Macario was a professional musician in his “former life” — a couple decades ago, before changing careers and becoming a photographer. But he played drums, not guitar, and says he always wanted to learn slack key.

“It’s more than just playing the music,” he says. “There’s a feeling to the music. Cyril kept saying, ‘Don’t play how I play. Play how you feel.’ Because when you’re playing, and you’re in that groove, then something happens. Because you can move people.”

Cyril’s father was the late great Gabby Pahinui, the legend in Hawaiian slack key, and he learned to play guitar from his father since he was a young boy.

Macario says Cyril taught his father’s tuning — the way he tuned his guitar.

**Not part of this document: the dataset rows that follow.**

-- ==== Sys2Proof/Word.lean ====
section
/-! DEFINITION. The words of the machine: bytes, 16-bit words, register indices (spec/00_scope.md R10, R12). -/

namespace Sys2Proof

/-- An 8-bit value: a general register, a memory byte, a timer counter. -/
abbrev Byte := BitVec 8

/-- A 16-bit value: `I`, `PC`, a stack entry, an instruction word. -/
abbrev Word := BitVec 16

/-- A 12-bit address literal `nnn` (spec/30_encoding.md R82). -/
abbrev Addr12 := BitVec 12

/-- The index of a general register V0..VF: a 4-bit field, always in range (spec/30_encoding.md R92). -/
abbrev Reg := Fin 16

/-- VF, the register that also serves as the flag (spec/10_state.md R22). -/
abbrev VF : Reg := 15

end Sys2Proof
end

In older days, this information was private and never shared. So why does Cyril teach it now?

Cyril told the class he likes to pass it on. “He said if he doesn’t teach anybody, and nobody carries it on after him, then he’s going to lose it.”

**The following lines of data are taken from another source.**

-- ==== Sys2Proof/Decode.lean ====
section
/-! DEFINITION. From the 16-bit word to the instruction and back (spec/30_encoding.md). Decoding is total: a word
gives one instruction or the named error `invalidOpcode` (R91). The key values are the spec's (R86, log 2). -/

namespace Sys2Proof

/-! ## The fields of a word (R82) -/

/-- `x = op[11:8]`. -/
def fieldX (op : Word) : Reg := (op.extractLsb' 8 4).toFin
/-- `y = op[7:4]`. -/
def fieldY (op : Word) : Reg := (op.extractLsb' 4 4).toFin
/-- `n = op[3:0]`. -/
def fieldN (op : Word) : Fin 16 := (op.extractLsb' 0 4).toFin
/-- `kk = op[7:0]`. -/
def fieldKK (op : Word) : Byte := op.extractLsb' 0 8
/-- `nnn = op[11:0]`. -/
def fieldNNN (op : Word) : Addr12 := op.extractLsb' 0 12
/-- `t = op[15:12]`, the family. -/
def fieldT (op : Word) : BitVec 4 := op.extractLsb' 12 4

/-! ## Decode (R85, R86) -/

/-- The family mask of R85. -/
def familyMask (op : Word) : Word :=
  if fieldT op = 0x0 then 0xF0FF
  else if fieldT op = 0x8 then 0xF00F
  else if fieldT op = 0xE then 0xF0FF
  else if fieldT op = 0xF then 0xF0FF
  else 0xF000

/-- `key(op) = op & mask(op)` (R85). -/
def keyOf (op : Word) : Word := op &&& familyMask op

/-- One row of the dispatch table: its key, whether the row is present only under `HAS_8XY0`, and the
instruction the handler reads from the raw word (R81). -/
structure Row where
  key : Word
  needs8xy0 : Bool
  build : Word → Instr

/-- A row that is always present. -/
def row (key : Word) (build : Word → Instr) : Row := { key := key, needs8xy0 := false, build := build }

/-- Families 0x0 to 0x7. -/
def dispatchLow : List Row :=
  [ row 0x00E0 (fun _ => .cls),
    row 0x00EE (fun _ => .ret),
    row 0x1000 (fun op => .jp (fieldNNN op)),
    row 0x2000 (fun op => .call (fieldNNN op)),
    row 0x3000 (fun op => .seVxKK (fieldX op) (fieldKK op)),
    row 0x4000 (fun op => .sneVxKK (fieldX op) (fieldKK op)),
    row 0x5000 (fun op => .seVxVy (fieldX op) (fieldY op)),
    row 0x6000 (fun op => .ldVxKK (fieldX op) (fieldKK op)),
    row 0x7000 (fun op => .addVxKK (fieldX op) (fieldKK op)) ]

/-- Family 0x8. -/
def dispatchAlu : List Row :=
  [ { key := 0x8000, needs8xy0 := true, build := fun op => .ldVxVy (fieldX op) (fieldY op) },
    row 0x8001 (fun op => .orVxVy (fieldX op) (fieldY op)),
    row 0x8002 (fun op => .andVxVy (fieldX op) (fieldY op)),
    row 0x8003 (fun op => .xorVxVy (fieldX op) (fieldY op)),
    row 0x8004 (fun op => .addVxVy (fieldX op) (fieldY op)),
    row 0x8005 (fun op => .subVxVy (fieldX op) (fieldY op)),
    row 0x8006 (fun op => .shrVx (fieldX op)),
    row 0x8007 (fun op => .subnVxVy (fieldX op) (fieldY op)),
    row 0x800E (fun op => .shlVx (fieldX op)) ]

/-- Families 0x9 to 0xE. -/
def dispatchMid : List Row :=
  [ row 0x9000 (fun op => .sneVxVy (fieldX op) (fieldY op)),
    row 0xA000 (fun op => .ldI (fieldNNN op)),
    row 0xB000 (fun op => .jpV0 (fieldNNN op)),
    row 0xC000 (fun op => .rnd (fieldX op) (fieldKK op)),
    row 0xD000 (fun op => .drw (fieldX op) (fieldY op) (fieldN op)),
    row 0xE09E (fun op => .skp (fieldX op)),
    row 0xE0A1 (fun op => .sknp (fieldX op)) ]

/-- Family 0xF. -/
def dispatchHigh : List Row :=
  [ row 0xF007 (fun op => .ldVxDT (fieldX op)),
    row 0xF00A (fun op => .ldVxK (fieldX op)),
    row 0xF015 (fun op => .ldDTVx (fieldX op)),
    row 0xF018 (fun op => .ldSTVx (fieldX op)),
    row 0xF01E (fun op => .addIVx (fieldX op)),
    row 0xF029 (fun op => .ldFVx (fieldX op)),
    row 0xF033 (fun op => .ldBVx (fieldX op)),
    row 0xF055 (fun op => .ldMemVx (fieldX op)),
    row 0xF065 (fun op => .ldVxMem (fieldX op)) ]

/-- The table `DISPATCH` of R86: 34 rows in the spec's order. -/
def dispatch : List Row := dispatchLow ++ dispatchAlu ++ dispatchMid ++ dispatchHigh

/-- Why a word or a byte sequence gives no instruction. -/
inductive DecodeError where
  /-- The word has no row in `DISPATCH` (R89): the machine raises InvalidOpcode. -/
  | invalidOpcode (op : Word)
  /-- Fewer than two bytes: there is no word to decode. The machine never asks for this (log 23). -/
  | truncated (bytes : Nat)
  deriving DecidableEq, Repr

/-- Decode one word on a machine whose parameter `HAS_8XY0` is `has8xy0` (R85, R86, R89). -/
def decodeWord (has8xy0 : Bool) (op : Word) : Except DecodeError Instr :=
  match dispatch.find? (fun r => r.key == keyOf op && (has8xy0 || !r.needs8xy0)) with
  | some r => .ok (r.build op)
  | none => .error (.invalidOpcode op)

/-- The word of two bytes in memory order: the byte at the lower address is bits 15:8 (spec/20_memory.md R64). -/
def wordOfBytes (hi lo : Byte) : Word := hi ++ lo
/-- Bits 15:8 of a word, the byte at the lower address. -/
def hiByte (w : Word) : Byte := w.extractLsb' 8 8
/-- Bits 7:0 of a word. -/
def loByte (w : Word) : Byte := w.extractLsb' 0 8

/-- Decode the instruction at the head of a byte sequence and give the rest: every instruction is two bytes (R80). -/
def decodeBytes (has8xy0 : Bool) : List Byte → Except DecodeError (Instr × List Byte)
  | hi :: lo :: rest =>
    match decodeWord has8xy0 (wordOfBytes hi lo) with
    | .ok i => .ok (i, rest)
    | .error e => .error e
  | bytes => .error (.truncated bytes.length)

/-! ## Encode (R82, R86). An ignored field is encoded 0, as R97 has an assembler do (log 18). -/

/-- A word of the layout `t nnn`. -/
def packNNN (t : BitVec 4) (nnn : Addr12) : Word := t ++ nnn
/-- A word of the layout `t x kk`. -/
def packXKK (t : BitVec 4) (x : Reg) (kk : Byte) : Word := (t ++ BitVec.ofFin (w := 4) x) ++ kk
/-- A word of the layout `t x y n`. -/
def packXYN (t : BitVec 4) (x y n : Fin 16) : Word :=
  (t ++ BitVec.ofFin (w := 4) x) ++ (BitVec.ofFin (w := 4) y ++ BitVec.ofFin (w := 4) n)

/-- The word of an instruction. -/
def encode : Instr → Word
  | .cls => packXKK 0x0 0 0xe0
  | .ret => packXKK 0x0 0 0xee
  | .jp nnn => packNNN 0x1 nnn
  | .call nnn => packNNN 0x2 nnn
  | .seVxKK x kk => packXKK 0x3 x kk
  | .sneVxKK x kk => packXKK 0x4 x kk
  | .seVxVy x y => packXYN 0x5 x y 0x0
  | .ldVxKK x kk => packXKK 0x6 x kk
  | .addVxKK x kk => packXKK 0x7 x kk
  | .ldVxVy x y => packXYN 0x8 x y 0x0
  | .orVxVy x y => packXYN 0x8 x y 0x1
  | .andVxVy x y => packXYN 0x8 x y 0x2
  | .xorVxVy x y => packXYN 0x8 x y 0x3
  | .addVxVy x y => packXYN 0x8 x y 0x4
  | .subVxVy x y => packXYN 0x8 x y 0x5
  | .shrVx x => packXYN 0x8 x 0 0x6
  | .subnVxVy x y => packXYN 0x8 x y 0x7
  | .shlVx x => packXYN 0x8 x 0 0xe
  | .sneVxVy x y => packXYN 0x9 x y 0x0
  | .ldI nnn => packNNN 0xa nnn
  | .jpV0 nnn => packNNN 0xb nnn
  | .rnd x kk => packXKK 0xc x kk
  | .drw x y n => packXYN 0xd x y n
  | .skp x => packXKK 0xe x 0x9e
  | .sknp x => packXKK 0xe x 0xa1
  | .ldVxDT x => packXKK 0xf x 0x07
  | .ldVxK x => packXKK 0xf x 0x0a
  | .ldDTVx x => packXKK 0xf x 0x15
  | .ldSTVx x => packXKK 0xf x 0x18
  | .addIVx x => packXKK 0xf x 0x1e
  | .ldFVx x => packXKK 0xf x 0x29
  | .ldBVx x => packXKK 0xf x 0x33
  | .ldMemVx x => packXKK 0xf x 0x55
  | .ldVxMem x => packXKK 0xf x 0x65

/-- The bytes of an instruction, in memory order. -/
def encodeBytes (i : Instr) : List Byte := [hiByte (encode i), loByte (encode i)]

/-! ## The opcode table's numbering -/

/-- The instruction read from an instruction whose bits are `w`, numbered as spec/opcode_table.json numbers them
(bit 0 the least significant of the one 16-bit word), every bit from `nbits` up being 0: the word is laid out
high byte first (spec/20_memory.md R64) and given to the decoder of the default configuration (`HAS_8XY0` true). -/
def decodeTableWord (nbits w : Nat) : Option Instr :=
  let op : Word := BitVec.ofNat 16 (w % 2 ^ nbits)
  match decodeBytes Config.default.has8xy0 [hiByte op, loByte op] with
  | .ok (i, _) => some i
  | .error _ => none

end Sys2Proof
end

Macario says he’d definitely take a class from Cyril again. “There’s so much coming at you. I think it made the beginners a little scared. But it’s good for them. It’s good for them to see we can all do this. All you have to do is work at it. If you practice everything he taught you in this class, then when he comes back to teach the next one you’ll be ready for that class.”

“The music is just in him,” he says. “And in class, he’s coming at ya. It’s a lifetime, two lifetimes of music coming at you, and you’d better pick up what you can because you’ve only got six classes to do it.”

He says he’s still trying to find his way around his guitar. “But everything Cyril taught us just makes sense,” he says. “If you practice what Cyril taught in that class, you can pretty much play any Hawaiian song. And not only did Cyril teach the class, he made people go up and jam with him. How many chances do you get to play with Cyril Pahinui?”

He says the class was a nice surprise. “Before, his dad just overshadowed everything because he was so great. But Cyril is on his own and carrying on the tradition even without his dad.

“And Cyril himself is ‘the man’ now,” he says. “He’s the icon now. He is a great slack key player in his own right.”